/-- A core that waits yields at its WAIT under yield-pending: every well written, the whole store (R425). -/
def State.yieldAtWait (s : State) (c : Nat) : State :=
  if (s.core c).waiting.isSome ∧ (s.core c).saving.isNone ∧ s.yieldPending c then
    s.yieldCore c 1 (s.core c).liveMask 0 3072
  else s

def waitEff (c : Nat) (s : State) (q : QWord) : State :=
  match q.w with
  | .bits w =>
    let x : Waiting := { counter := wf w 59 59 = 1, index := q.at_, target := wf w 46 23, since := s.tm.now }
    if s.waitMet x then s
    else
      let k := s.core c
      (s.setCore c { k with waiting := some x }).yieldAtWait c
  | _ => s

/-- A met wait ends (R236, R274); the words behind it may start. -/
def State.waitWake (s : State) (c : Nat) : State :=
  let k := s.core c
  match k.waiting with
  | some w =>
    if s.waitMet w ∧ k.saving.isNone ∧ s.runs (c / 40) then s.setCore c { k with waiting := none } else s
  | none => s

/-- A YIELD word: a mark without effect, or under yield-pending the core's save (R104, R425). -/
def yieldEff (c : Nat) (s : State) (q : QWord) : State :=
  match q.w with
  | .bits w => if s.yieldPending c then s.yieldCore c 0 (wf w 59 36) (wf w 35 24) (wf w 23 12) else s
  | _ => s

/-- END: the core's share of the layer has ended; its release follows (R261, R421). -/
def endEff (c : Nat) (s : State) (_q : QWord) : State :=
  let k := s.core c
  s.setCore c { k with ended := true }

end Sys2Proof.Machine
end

* Problem statement *
Report every line in the listing that holds the word "ended".

* Written response *
/-- END: the core's share of the layer has ended; its release follows (R261, R421). -/
  s.setCore c { k with ended := true }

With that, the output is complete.